##### Dataset records

-- ==== Sys2Proof/Syntax.lean ====
section
/-! DEFINITION. The commands of the device: one constructor per row of spec/opcode_table.json. -/

namespace Sys2Proof

/-- One command (30_encoding R70 to R73). `slot` is the SLOT field, `b` and `c` the header's B and C fields. A CONSTRUCT
carries B and C because a nonzero B or C is no illegal encoding: the command decodes and its own rule raises the
configuration error (30_encoding R76; 41_engine R120). Words of OPC 0x01 to 0x08 that are no row (reserved fields,
unknown algorithm ids) are rejected by name in Decode.lean. -/
inductive Instr where
  /-- CONSTRUCT s, MD5 -/
  | constructMd5 (slot : Byte) (b c : Nibble)
  /-- CONSTRUCT s, SHA1 -/
  | constructSha1 (slot : Byte) (b c : Nibble)
  /-- CONSTRUCT s, SHA256 -/
  | constructSha256 (slot : Byte) (b c : Nibble)
  /-- CONSTRUCT s, SHA384 -/
  | constructSha384 (slot : Byte) (b c : Nibble)
  /-- CONSTRUCT s, SHA512 -/
  | constructSha512 (slot : Byte) (b c : Nibble)
  /-- CONSTRUCT s, RIPEMD128 -/
  | constructRipemd128 (slot : Byte) (b c : Nibble)
  /-- CONSTRUCT s, RIPEMD160 -/
  | constructRipemd160 (slot : Byte) (b c : Nibble)
  /-- CONSTRUCT s, RIPEMD256 -/
  | constructRipemd256 (slot : Byte) (b c : Nibble)
  /-- CONSTRUCT s, WHIRLPOOL -/
  | constructWhirlpool (slot : Byte) (b c : Nibble)
  /-- CONSTRUCT s, TIGER -/
  | constructTiger (slot : Byte) (b c : Nibble)
  /-- CONSTRUCT s, HAVAL, passes, bits: B is the pass count, C the length code (30_encoding R78) -/
  | constructHaval (slot : Byte) (b c : Nibble)
  /-- CRC_CONSTRUCT s, order, poly, init, xorout, reflect: `order` is the A field, `reflect` is C[0] (30_encoding R79) -/
  | crcConstruct (slot : Byte) (order : Byte) (reflect : Bool) (poly init xorout : Word64)
  /-- RESET s -/
  | reset (slot : Byte)
  /-- UPDATE s, data: LEN is the length of `data` (30_encoding R80) -/
  | update (slot : Byte) (data : List Byte)
  /-- FINALIZE s -/
  | finalize (slot : Byte)
  /-- COMPUTE s, data -/
  | compute (slot : Byte) (data : List Byte)
  /-- STATUS s -/
  | status (slot : Byte)
  /-- DESTROY s -/
  | destroy (slot : Byte)
  deriving DecidableEq, Repr

/-- The SLOT field of a command (30_encoding R74). -/
def Instr.slot : Instr → Byte
  | .constructMd5 s _ _ => s
  | .constructSha1 s _ _ => s
  | .constructSha256 s _ _ => s
  | .constructSha384 s _ _ => s
  | .constructSha512 s _ _ => s
  | .constructRipemd128 s _ _ => s
  | .constructRipemd160 s _ _ => s
  | .constructRipemd256 s _ _ => s
  | .constructWhirlpool s _ _ => s
  | .constructTiger s _ _ => s
  | .constructHaval s _ _ => s
  | .crcConstruct s _ _ _ _ _ => s
  | .reset s => s
  | .update s _ => s
  | .finalize s => s
  | .compute s _ => s
  | .status s => s
  | .destroy s => s

end Sys2Proof
end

##########

Work item: Each entry must be reproduced verbatim.

Expected output:
-- ==== Sys2Proof/Syntax.lean ====
section
/-! DEFINITION. The commands of the device: one constructor per row of spec/opcode_table.json. -/

namespace Sys2Proof

/-- One command (30_encoding R70 to R73). `slot` is the SLOT field, `b` and `c` the header's B and C fields. A CONSTRUCT
carries B and C because a nonzero B or C is no illegal encoding: the command decodes and its own rule raises the
configuration error (30_encoding R76; 41_engine R120). Words of OPC 0x01 to 0x08 that are no row (reserved fields,
unknown algorithm ids) are rejected by name in Decode.lean. -/
inductive Instr where
  /-- CONSTRUCT s, MD5 -/
  | constructMd5 (slot : Byte) (b c : Nibble)
  /-- CONSTRUCT s, SHA1 -/
  | constructSha1 (slot : Byte) (b c : Nibble)
  /-- CONSTRUCT s, SHA256 -/
  | constructSha256 (slot : Byte) (b c : Nibble)
  /-- CONSTRUCT s, SHA384 -/
  | constructSha384 (slot : Byte) (b c : Nibble)
  /-- CONSTRUCT s, SHA512 -/
  | constructSha512 (slot : Byte) (b c : Nibble)
  /-- CONSTRUCT s, RIPEMD128 -/
  | constructRipemd128 (slot : Byte) (b c : Nibble)
  /-- CONSTRUCT s, RIPEMD160 -/
  | constructRipemd160 (slot : Byte) (b c : Nibble)
  /-- CONSTRUCT s, RIPEMD256 -/
  | constructRipemd256 (slot : Byte) (b c : Nibble)
  /-- CONSTRUCT s, WHIRLPOOL -/
  | constructWhirlpool (slot : Byte) (b c : Nibble)
  /-- CONSTRUCT s, TIGER -/
  | constructTiger (slot : Byte) (b c : Nibble)
  /-- CONSTRUCT s, HAVAL, passes, bits: B is the pass count, C the length code (30_encoding R78) -/
  | constructHaval (slot : Byte) (b c : Nibble)
  /-- CRC_CONSTRUCT s, order, poly, init, xorout, reflect: `order` is the A field, `reflect` is C[0] (30_encoding R79) -/
  | crcConstruct (slot : Byte) (order : Byte) (reflect : Bool) (poly init xorout : Word64)
  /-- RESET s -/
  | reset (slot : Byte)
  /-- UPDATE s, data: LEN is the length of `data` (30_encoding R80) -/
  | update (slot : Byte) (data : List Byte)
  /-- FINALIZE s -/
  | finalize (slot : Byte)
  /-- COMPUTE s, data -/
  | compute (slot : Byte) (data : List Byte)
  /-- STATUS s -/
  | status (slot : Byte)
  /-- DESTROY s -/
  | destroy (slot : Byte)
  deriving DecidableEq, Repr

/-- The SLOT field of a command (30_encoding R74). -/
def Instr.slot : Instr → Byte
  | .constructMd5 s _ _ => s
  | .constructSha1 s _ _ => s
  | .constructSha256 s _ _ => s
  | .constructSha384 s _ _ => s
  | .constructSha512 s _ _ => s
  | .constructRipemd128 s _ _ => s
  | .constructRipemd160 s _ _ => s
  | .constructRipemd256 s _ _ => s
  | .constructWhirlpool s _ _ => s
  | .constructTiger s _ _ => s
  | .constructHaval s _ _ => s
  | .crcConstruct s _ _ _ _ _ => s
  | .reset s => s
  | .update s _ => s
  | .finalize s => s
  | .compute s _ => s
  | .status s => s
  | .destroy s => s

end Sys2Proof
end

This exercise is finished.